23.?In our opinion, there is no nexus between Section 11A and Section 35E. Section 11A does not indicate that the legislature intended to override Section 35E. Both sections have to be read harmoniously. In the present case, Annexure-I certificate has been issued in favour of the petitioners from time to time on executing B-8 security bond and on furnishing a bank guarantee. The department has to follow the procedure under Section 35E for setting aside the Annexure-I certificate. Unless, the Annexure-I certificate is cancelled or rejected by the competent authority, by following the procedure under Section 35E, it is not permissible for the respondents to invoke Section 11A of the Act. Therefore, we are of the considered opinion that the issuance of show cause notices are without jurisdiction and is liable to be struck down.

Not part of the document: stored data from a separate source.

-- ==== Sys2Proof/Machine/Gouge.lean ====
section
/-!
DEFINITION. Machine/Gouge.lean: the Gouge cores (R352-R374): registers and addressing, how an instruction issues and its results
land, the operations, loops, branches, interrupts, items and images. A command carries the instruction word, whose OP field names the
operation.
-/

namespace Sys2Proof.Machine

def Dev.gcore (d : Dev) (n : Nat) : GCore := sget d.gouge n {}
def Dev.setG (d : Dev) (n : Nat) (g : GCore) : Dev := { d with gouge := sput d.gouge n g }

/-! ### Registers (R355, R356) -/

/-- Control registers by number. -/
def crP (i : Nat) : Nat := i
def crN (i : Nat) : Nat := 8 + i
def crL (i : Nat) : Nat := 16 + i
def crBA (i : Nat) : Nat := 24 + i
def crH (i : Nat) : Nat := 32 + i
def crSR : Nat := 40
def crRRB : Nat := 41
def crLC0 : Nat := 42
def crLC1 : Nat := 43
def crIE : Nat := 44
def crIPEND : Nat := 45
def crCYC : Nat := 46
def crTMR : Nat := 47
/-- SR written by MVTC or ADDC, which do not clear AOV and SAT (R361). -/
def crSRkeep : Nat := 40 + 64

/-- Width of a control register. -/
def cregWidth (c : Nat) : Nat :=
  if c < 32 then 18 else if c < 40 then 5 else if c ≤ 41 then 4 else if c ≤ 43 then 20 else if c ≤ 45 then 3 else 32

def GCore.cget (g : GCore) (c : Nat) : Nat := sget g.creg c 0
def GCore.cset (g : GCore) (c v : Nat) : GCore := { g with creg := sput g.creg c (v % 2 ^ cregWidth c) }
def GCore.cyc (g : GCore) : Nat := g.cget crCYC

/-- Physical number of a named D register. -/
def GCore.phys (g : GCore) (r : Nat) : Nat := if r < 16 then r else 16 + (r - 16 + 16 - g.cget crRRB) % 16
def GCore.rd (g : GCore) (r : Nat) : W32 := sget g.regs (g.phys r) 0#32

/-- RRB advances by one. -/
def GCore.rotate (g : GCore) : GCore := g.cset crRRB ((g.cget crRRB + 1) % 16)

/-- Sticky flags of SR. -/
def GCore.sticky (g : GCore) (aov sat : Bool) : GCore :=
  g.cset crSR (g.cget crSR ||| (if aov then 4 else 0) ||| (if sat then 8 else 0))

/-! ### Results land (R359) -/

/-- One result at its place. -/
def Dev.gLandOne (d : Dev) (n : Nat) (dst : GDst) (v : Int) : Dev :=
  let g := d.gcore n
  match dst with
  | .reg r lanes =>
    let old := sget g.regs r 0#32
    let new := BitVec.ofInt 32 v
    let pick (lane : Nat) : Nat := (if lanes / 2 ^ lane % 2 = 1 then new else old).toNat / 65536 ^ lane % 65536
    d.setG n { g with regs := sput g.regs r (BitVec.ofNat 32 (pick 0 + 65536 * pick 1)) }
  | .acc a => d.setG n { g with accX := sput g.accX a v }
  | .creg c =>
    if c = crSRkeep then d.setG n (g.cset crSR (v.toNat % 16 ||| (g.cget crSR / 4 * 4)))
    else d.setG n (g.cset c (encInt 32 v))
  | .cmp => d.setG n (g.cset crSR (g.cget crSR / 4 * 4 + v.toNat % 4))
  | .word a =>
    if a < 0x20000 then
      let d := d.setGword n a (encInt 32 v)
      match (d.gcore n).item with
      | some (_, i, _) => if a = 64 * i + 32 then d.setG n { d.gcore n with outSet := true } else d
      | none => d
    else
      match sfind d.rad.cells n with
      | some r => d.setCell n { r with wnew := sput r.wnew ((a - 0x20000) / 4) (BitVec.ofInt 32 v) }
      | none => d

8. In the light of the discussions made above and also applying the above decisions to the facts of the case in hand we are of the considered opinion that the impugned order is unsustainable and requires to be set aside, which we hereby do.
9. In the result, the appeal is allowed with consequential reliefs, if any.

(Operative part of this order was pronounced in court on conclusion of the hearing) MADHU MOHAN DAMODHAR MEMBER(TECHNICAL) SULEKHA BEEVI C.S. MEMBER(JUDICIAL) Raja.